> [ACTIVITY]:
In the listing below, start your output at the line with "(r z).getLsbD x" and end it after the line with "obtain hz | hz := Nat.lt_or_ge z L", copying every line exactly.

■ ■ ■ ■ ■ ■ ■

theorem din_of_decode_absorb {w : CmdWord} {b : Byte} (h : decode w = .ok (.absorb b)) : w.setWidth 8 = b := by
  obtain ⟨-, hb⟩ : opField w = 1 ∧ b = dinField w := by simpa using (decode_ok_iff w _).1 h
  rw [hb, dinField_eq_setWidth]

/-! ## What a command and a step depend on -/

/-- States of one block differ in what is presented and in the last outputs only. -/
theorem State.sameBlock_iff {s t : State} :
    s.sameBlock t ↔ t = { s with inputs := t.inputs, out := t.out } := by
  constructor
  · rintro ⟨hw, hr, ha, hm⟩
    cases t
    simp_all
  · intro h
    rw [h]
    exact ⟨rfl, rfl, rfl, rfl⟩

theorem State.sameBlock.takePins {s t : State} (h : s.sameBlock t) : s.takePins.sameBlock t.takePins := h

/-- A command depends on the block alone (R19). -/
theorem exec_congr {i : Instr} {s t s' : State} (hst : s.sameBlock t) (h : exec i s = .next s') :
    ∃ t', exec i t = .next t' ∧ s'.sameBlock t' ∧ s'.out = t'.out := by
  rw [State.sameBlock_iff.1 hst]
  cases i with
  | absorb b =>
    obtain ⟨hm, rfl⟩ | ⟨hm, rfl⟩ := exec_absorb_cases h
    · exact ⟨_, exec_absorb_awaiting (by exact hm) b, ⟨rfl, rfl, rfl, rfl⟩, rfl⟩
    · exact ⟨_, exec_absorb_streaming (by exact hm) b, ⟨rfl, rfl, rfl, rfl⟩, rfl⟩
  | nop | sreset | sum | size | bsize =>
    cases h
    exact ⟨_, rfl, ⟨rfl, rfl, rfl, rfl⟩, rfl⟩

/-- A step depends on the block and on the pins of this step alone (R19, R40). -/
theorem step_congr {s t s' : State} (hst : s.sameBlock t) (hp : s.pins = t.pins) (h : step s = .next s') :
    ∃ t', step t = .next t' ∧ s'.sameBlock t' ∧ s'.out = t'.out := by
  obtain ⟨hw, hr, ha, hm⟩ := id hst
  have hport : portEvent t.width t.pins = portEvent s.width s.pins := by rw [hw, hp]
  cases he : portEvent s.width s.pins with
  | error r => simp [step_refused_iff.2 he] at h
  | ok e =>
    rw [he] at hport
    cases e with
    | hardReset =>
      rw [step_of_hardReset he] at h
      cases h
      exact ⟨_, step_of_hardReset hport, ⟨hw, hr, by simp [hw], rfl⟩, rfl⟩
    | noCommand =>
      rw [step_of_noCommand he] at h
      cases h
      exact ⟨_, step_of_noCommand hport, hst, rfl⟩
    | command i =>
      rw [step_of_command he] at h
      rw [step_of_command hport]
      exact exec_congr hst.takePins h

end Sys2Proof.Machine

/-!
SUPPORT. The parts of the invariant that each kind of step re-establishes.
-/

namespace Sys2Proof.Machine

/-- The part of the invariant that speaks of the output pins (R55, R56, R114). -/
structure OutputsWellFormed (o : PortOut) : Prop where
  quietWhenNotValid : o.rspValid = false → o.rspLen = 0 ∧ o.rspData = 0
  validMeansBytes : o.rspValid = true → 1 ≤ o.rspLen.toNat
  restOfBusZero : ∀ k, o.rspLen.toNat ≤ k → k < maxLanes → o.rspData.extractLsb' (8 * k) 8 = 0
  noResponseInReset : o.cmdReady = false → o.rspValid = false

/-- The invariant is its part about the block and its part about the outputs. -/
theorem invariant_iff (s : State) : Invariant s ↔
    s.acc.length = s.width.lanes ∧ (s.mode = .awaitingFirstByte → ∀ b ∈ s.acc, b = 0) ∧
      Memory.wf s.rom = true ∧ OutputsWellFormed s.out :=
  ⟨fun ⟨hl, hz, hr, ho1, ho2, ho3, ho4⟩ => ⟨hl, hz, hr, ho1, ho2, ho3, ho4⟩,
    fun ⟨hl, hz, hr, ho1, ho2, ho3, ho4⟩ => ⟨hl, hz, hr, ho1, ho2, ho3, ho4⟩⟩

theorem outputsWellFormed_quietOut : OutputsWellFormed quietOut :=
  ⟨fun _ => ⟨rfl, rfl⟩, nofun, fun _ _ _ => by simp [quietOut], nofun⟩

theorem outputsWellFormed_resetOut : OutputsWellFormed resetOut :=
  ⟨fun _ => ⟨rfl, rfl⟩, nofun, fun _ _ _ => by simp [resetOut], fun _ => rfl⟩

theorem respondingOut_rspLen_toNat {bytes : List Byte} (h : bytes.length ≤ maxLanes) :
    (respondingOut bytes).rspLen.toNat = bytes.length := by
  simp only [respondingOut, BitVec.toNat_ofNat, maxLanes] at *
  omega

/-- A response of 1 to 3 bytes is driven well (R55, R56). -/
theorem outputsWellFormed_respondingOut {bytes : List Byte} (hpos : 1 ≤ bytes.length)
    (hmax : bytes.length ≤ maxLanes) : OutputsWellFormed (respondingOut bytes) where
  quietWhenNotValid := nofun
  validMeansBytes _ := by rwa [respondingOut_rspLen_toNat hmax]
  restOfBusZero k hlen hk := by
    rw [respondingOut_rspLen_toNat hmax] at hlen
    exact (packBus_byte bytes k hk).trans (List.getD_eq_default _ _ hlen)
  noResponseInReset := nofun

/-- The invariant does not speak of the presented pins, and of the outputs only that they are well-formed. -/
theorem Invariant.of_sameBlock {s t : State} (hs : Invariant s) (hst : s.sameBlock t)
    (ho : OutputsWellFormed t.out) : Invariant t := by
  obtain ⟨hw, hr, ha, hm⟩ := hst
  obtain ⟨hl, hz, hrom, -⟩ := (invariant_iff s).1 hs
  rw [hw, ha] at hl
  rw [ha, hm] at hz
  rw [hr] at hrom
  exact (invariant_iff t).2 ⟨hl, hz, hrom, ho⟩

/-- Zeroed lanes meet the invariant in either mode (R20). -/
theorem Invariant.of_zero_lanes {t : State} (ha : t.acc = (List.range t.width.lanes).map fun _ => 0)
    (hr : Memory.wf t.rom = true) (ho : OutputsWellFormed t.out) : Invariant t :=
  (invariant_iff t).2 ⟨by simp [ha], by simp [ha], hr, ho⟩

/-- Any W lanes meet the invariant in Streaming. -/
theorem Invariant.of_streaming {t : State} (hm : t.mode = .streaming) (ha : t.acc.length = t.width.lanes)
    (hr : Memory.wf t.rom = true) (ho : OutputsWellFormed t.out) : Invariant t :=
  (invariant_iff t).2 ⟨ha, by simp [hm], hr, ho⟩

theorem exec_keeps_invariant {i : Instr} {s t : State} (hs : Invariant s) (h : exec i s = .next t) :
    Invariant t := by
  have hone (b : Byte) : OutputsWellFormed (respondingOut [b]) :=
    outputsWellFormed_respondingOut (Nat.le_refl 1) (by simp [maxLanes])
  have hdigest : OutputsWellFormed (respondingOut s.digest) :=
    outputsWellFormed_respondingOut (by simpa using s.width.lanes_pos) (by simpa using s.width.lanes_le_max)
  obtain ⟨-, rfl⟩ | ⟨b, -, -, rfl⟩ | ⟨b, -, -, rfl⟩ | ⟨-, rfl⟩ | ⟨-, rfl⟩ | ⟨-, rfl⟩ | ⟨-, rfl⟩ := exec_cases h
  · exact hs.of_sameBlock ⟨rfl, rfl, rfl, rfl⟩ outputsWellFormed_quietOut
  · exact .of_streaming rfl (by simp) hs.romCanonical outputsWellFormed_quietOut
  · exact .of_streaming rfl (by simp) hs.romCanonical outputsWellFormed_quietOut
  · exact .of_zero_lanes rfl hs.romCanonical outputsWellFormed_quietOut
  · exact hs.of_sameBlock ⟨rfl, rfl, rfl, rfl⟩ hdigest
  · exact hs.of_sameBlock ⟨rfl, rfl, rfl, rfl⟩ (hone _)
  · exact hs.of_sameBlock ⟨rfl, rfl, rfl, rfl⟩ (hone _)

theorem Invariant.takePins {s : State} (hs : Invariant s) : Invariant s.takePins :=
  hs.of_sameBlock ⟨rfl, rfl, rfl, rfl⟩ ((invariant_iff s).1 hs).2.2.2

theorem step_keeps_invariant {s t : State} (hs : Invariant s) (h : step s = .next t) : Invariant t := by
  obtain ⟨-, -, ⟨-, -, rfl⟩ | ⟨-, -, rfl⟩ | ⟨i, -, -, -, hx⟩⟩ := step_cases h
  · exact .of_zero_lanes rfl hs.romCanonical outputsWellFormed_resetOut
  · exact hs.of_sameBlock ⟨rfl, rfl, rfl, rfl⟩ outputsWellFormed_quietOut
  · exact exec_keeps_invariant hs.takePins hx

end Sys2Proof.Machine

/-!
SUPPORT. The closed form of R75 and the states that hold it, along commands, steps and runs.
-/

namespace Sys2Proof.Machine

/-! ## The closed form -/

theorem xorAll_append (l m : List Byte) : xorAll (l ++ m) = xorAll l ^^^ xorAll m := by
  induction l with
  | nil => simp [xorAll]
  | cons b l ih => simp [xorAll, ih, BitVec.xor_assoc]

theorem laneHash_cons (T : Addr → Byte) (i : Nat) (b0 : Byte) (rest : List Byte) :
    laneHash T i (b0 :: rest) = T (seedAddress b0 i) ^^^ xorAll (rest.map T) := by
  rw [seedAddress_eq]
  rfl
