-- ==== Sys2Proof/Machine/Ops.lean ====
section
/-! DEFINITION. The named operations on State: recording and clearing an error, the registers' writes, the end of an
engine step, and reset. -/

namespace Sys2Proof.Machine

/-! ### The error record: PXE's whole trap mechanism (spec/60_exceptions.md R212) -/

/-- record Error(c): the first error wins (spec/60 R211). -/
def recordError (c : ErrCode) (s : State) : State :=
  if s.err then s else { s with err := true, errcode := c.code }

/-- The clearing of the record, "the nearest thing to a trap return" (spec/60 R213). -/
def clearError (s : State) : State := { s with err := false, errcode := 0 }

/-! ### Writes -/

/-- RES <- v. -/
def setRes (v : Word) (s : State) : State := { s with res := v }

/-- PK <- v: all 64 bits (spec/41 R130). -/
def setPk (v : Word) (s : State) : State := { s with pk := v }

/-- RP[z] <- f z for z in [0, L); the entries from L on keep their values (spec/10 R27, spec/92 D9). -/
def setRows (L : Nat) (f : Nat → Word) (s : State) : State :=
  { s with rp := Vector.ofFn fun z : Fin 64 => if z.val < L then f z.val else s.rp[z.val] }

/-- SP[x] <- f x for x in [0, 5). -/
def setSheets (f : Nat → Word) (s : State) : State := { s with sp := Vector.ofFn fun x : Fin 5 => f x.val }

/-- An accepted write to CMD: CMD <- v, PEND <- v, BUSY <- 1 (spec/10 R31, spec/30 R78). -/
def issue (v : Word) (s : State) : State := { s with cmd := v, pend := v, busy := true }

/-! ### The engine step (spec/30_encoding.md R79, R80) -/

/-- BUSY <- 0. -/
def endCommand (s : State) : State := { s with busy := false }

/-- The first check that fails decides the error (spec/30 R80, spec/60 R209). -/
def firstFailing : List (Bool × ErrCode) → Option ErrCode
  | [] => none
  | (ok, c) :: rest => if ok then firstFailing rest else some c

/-- The end of an engine step: `done` if every check passes, else the error recorded in `s` and nothing else
(spec/60 R200); BUSY <- 0 in both cases (spec/30 R79). -/
def finishCommand (checks : List (Bool × ErrCode)) (s done : State) : State :=
  match firstFailing checks with
  | none => endCommand done
  | some c => endCommand (recordError c s)

/-- The engine step of a word that spells no command (spec/30 R73, R74). -/
def rejectWord (s : State) : State := endCommand (recordError .opcode s)

/-! ### Reset (spec/70_reset_and_hazards.md R240, R241) -/

/-- Reset asserted and released: every register at its reset value, every buffer entry drawn anew, a pending command
discarded. The host's script, its reads and the schedule are outside the block and stay. -/
def applyReset (s : State) : State :=
  { State.reset with
    sb := drawnSb s.draws
    lb := drawnLb s.draws
    rp := drawnRp s.draws
    sp := drawnSp s.draws
    sched := s.sched
    host := s.host
    reads := s.reads
    draws := s.draws + 1 }

/-- The host's program records a value it read (spec/30 R77). -/
def recordRead (v : Word) (s : State) : State := { s with reads := v :: s.reads }

/-- One free value has been drawn. -/
def drawOne (s : State) : State := { s with draws := s.draws + 1 }

end Sys2Proof.Machine
end

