-- ==== Sys2Proof/Safety.lean ====
section
/-! DEFINITION. What a legal state and a disciplined host are, in the terms claims use. -/

namespace Sys2Proof.Machine

/-- The invariant of PXE's registers: ERRCODE is 0 when ERR = 0 and one of the codes 1 to 7 when ERR = 1
(spec/10 R29, spec/60 R201), LOG2L is a lane size (spec/10 R30), PEND = CMD whenever BUSY = 1 (spec/10 R32), and RES
holds a RowValue (spec/10 R22, with its reset value 0). -/
abbrev State.Inv (s : State) : Prop :=
  (s.err = false → s.errcode = 0) ∧
  (s.err = true → 1 ≤ s.errcode.toNat ∧ s.errcode.toNat ≤ 7) ∧
  s.log2l.toNat ≤ 6 ∧
  (s.busy = true → s.pend = s.cmd) ∧
  s.res.toNat < 32

/-- The access issues a command when it is accepted: a 64-bit write to CMD (spec/30 R78). -/
def HostAccess.issues : HostAccess → Bool
  | .write width off _ => width == 8 && off == 0x010
  | .read _ _ => false

/-- What comes next in the script is a `sync`, or nothing. -/
def startsWithSync : List HostStmt → Bool
  | [] => true
  | .sync :: _ => true
  | .access _ :: _ => false

/-- "The host must `sync` between commands" (spec/70 R247), and before it touches the block again (spec/70 R245): a
`sync` follows every command of the script. -/
def disciplined : List HostStmt → Bool
  | [] => true
  | .sync :: rest => disciplined rest
  | .access a :: rest => (!a.issues || startsWithSync rest) && disciplined rest

/-- A host that keeps the BUSY protocol: its script is disciplined, and while a command is pending it polls. -/
abbrev State.KeepsProtocol (s : State) : Prop :=
  disciplined s.host = true ∧ (s.busy = true → startsWithSync s.host = true)

end Sys2Proof.Machine
end

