theorem sheetOfRows_getLsbD_of_ge {L : Nat} (r : Nat → Word) (x : Nat) {z : Nat} (hz : L ≤ z) :
    (sheetOfRows L r x).getLsbD z = false := by
  rw [sheetOfRows_getLsbD, decide_eq_false (Nat.not_lt.mpr hz), Bool.false_and, Bool.and_false]

theorem rowOfSheets_getLsbD_of_lt (sh : Nat → Word) (z : Nat) {x : Nat} (hx : x < 5) :
    (rowOfSheets sh z).getLsbD x = (sh x).getLsbD z := by
  rw [rowOfSheets_getLsbD, decide_eq_true hx, Bool.true_and]

theorem rowOfSheets_getLsbD_of_ge (sh : Nat → Word) (z : Nat) {x : Nat} (hx : 5 ≤ x) :
    (rowOfSheets sh z).getLsbD x = false := by
  rw [rowOfSheets_getLsbD, decide_eq_false (Nat.not_lt.mpr hx), Bool.false_and]

/-- Every sheet S2H makes is a LaneValue (spec/42 R161). -/
theorem sheetOfRows_lt (L : Nat) (r : Nat → Word) (x : Nat) : (sheetOfRows L r x).toNat < 2 ^ L :=
  toNat_lt_of_getLsbD fun _ => sheetOfRows_getLsbD_of_ge r x

theorem sheetOfRows_congr {L : Nat} {r r' : Nat → Word} (h : ∀ z < L, r z = r' z) (x : Nat) :
    sheetOfRows L r x = sheetOfRows L r' x :=
  orBelow_congr fun z hz => by rw [h z hz]

theorem rowOfSheets_congr {sh sh' : Nat → Word} (h : ∀ x < 5, sh x = sh' x) (z : Nat) :
    rowOfSheets sh z = rowOfSheets sh' z :=
  orBelow_congr fun x hx => by rw [h x hx]

/-! ### The conversions undo each other (spec/42 R164) -/

/-- Back from the sheets, a RowValue below L is as before: its five bits, and nothing above them. -/
theorem rowOfSheets_sheetOfRows {L : Nat} {r : Nat → Word} {z : Nat} (hz64 : z < 64) (hz : z < L)
    (hr : (r z).toNat < 32) : rowOfSheets (sheetOfRows L r) z = r z := by
  refine BitVec.eq_of_getLsbD_eq fun x _ => ?_
  obtain hx | hx := Nat.lt_or_ge x 5
  · rw [rowOfSheets_getLsbD_of_lt _ _ hx, sheetOfRows_getLsbD_of_lt _ _ hz64 hz]
  · have hbit : (r z).getLsbD x = false :=
      Nat.testBit_lt_two_pow (Nat.lt_of_lt_of_le hr (Nat.pow_le_pow_right (n := 2) (by decide) hx))
    rw [rowOfSheets_getLsbD_of_ge _ _ hx, hbit]

/-- Back from the rows, a LaneValue is as before: its bits below L, and nothing above them. -/
theorem sheetOfRows_rowOfSheets {L : Nat} {sh : Nat → Word} {x : Nat} (hx : x < 5)
    (hv : validLane (sh x) L = true) : sheetOfRows L (rowOfSheets sh) x = sh x := by
  refine BitVec.eq_of_getLsbD_eq fun z hz64 => ?_
  obtain hz | hz := Nat.lt_or_ge z L
  · rw [sheetOfRows_getLsbD_of_lt _ _ hz64 hz, rowOfSheets_getLsbD_of_lt _ _ hx]
  · rw [sheetOfRows_getLsbD_of_ge _ _ hz, getLsbD_of_validLane hv hz]

/-- H2S after S2H: with the sheets of the rows in SP, and these rows in RP, H2S passes its check and leaves RP. -/
theorem exec_h2s_of_sp_sheetOfRows {u : State}
    (hsp : ∀ x : Fin 5, u.sp[x] = sheetOfRows u.laneSize u.rowAt x.val)
    (hrp : ∀ z : Fin 64, z.val < u.laneSize → u.rp[z].toNat < 32) :
    ∃ v, exec .h2s u = .next v ∧ v.err = u.err ∧ v.rp = u.rp := by
  have hvalid : u.sheetsValid = true := (sheetsValid_iff u).mpr fun x => .inr (hsp x ▸ sheetOfRows_lt _ _ _)
  have hsheet : ∀ x < 5, u.sheetAt x = sheetOfRows u.laneSize u.rowAt x := fun x hx =>
    (sheetAt_eq u ⟨x, hx⟩).trans (hsp ⟨x, hx⟩)
  have hsame : ∀ z : Fin 64, z.val < u.laneSize → rowOfSheets u.sheetAt z.val = u.rp[z] := fun z hz => by
    rw [rowOfSheets_congr hsheet, rowOfSheets_sheetOfRows z.isLt hz (rowAt_eq u z ▸ hrp z hz), rowAt_eq]
  refine ⟨_, exec_h2s_of_sheetsValid hvalid, ?_, ?_⟩
  · rw [endCommand_err, setRows_err]
  · rw [endCommand_rp, setRows_rp_of_same hsame]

■ ■ ■ ■ ■ ■ ■

> [YOUR SOLUTION]:
  · have hbit : (r z).getLsbD x = false :=
      Nat.testBit_lt_two_pow (Nat.lt_of_lt_of_le hr (Nat.pow_le_pow_right (n := 2) (by decide) hx))
    rw [rowOfSheets_getLsbD_of_ge _ _ hx, hbit]

/-- Back from the rows, a LaneValue is as before: its bits below L, and nothing above them. -/
theorem sheetOfRows_rowOfSheets {L : Nat} {sh : Nat → Word} {x : Nat} (hx : x < 5)
    (hv : validLane (sh x) L = true) : sheetOfRows L (rowOfSheets sh) x = sh x := by
  refine BitVec.eq_of_getLsbD_eq fun z hz64 => ?_
  obtain hz | hz := Nat.lt_or_ge z L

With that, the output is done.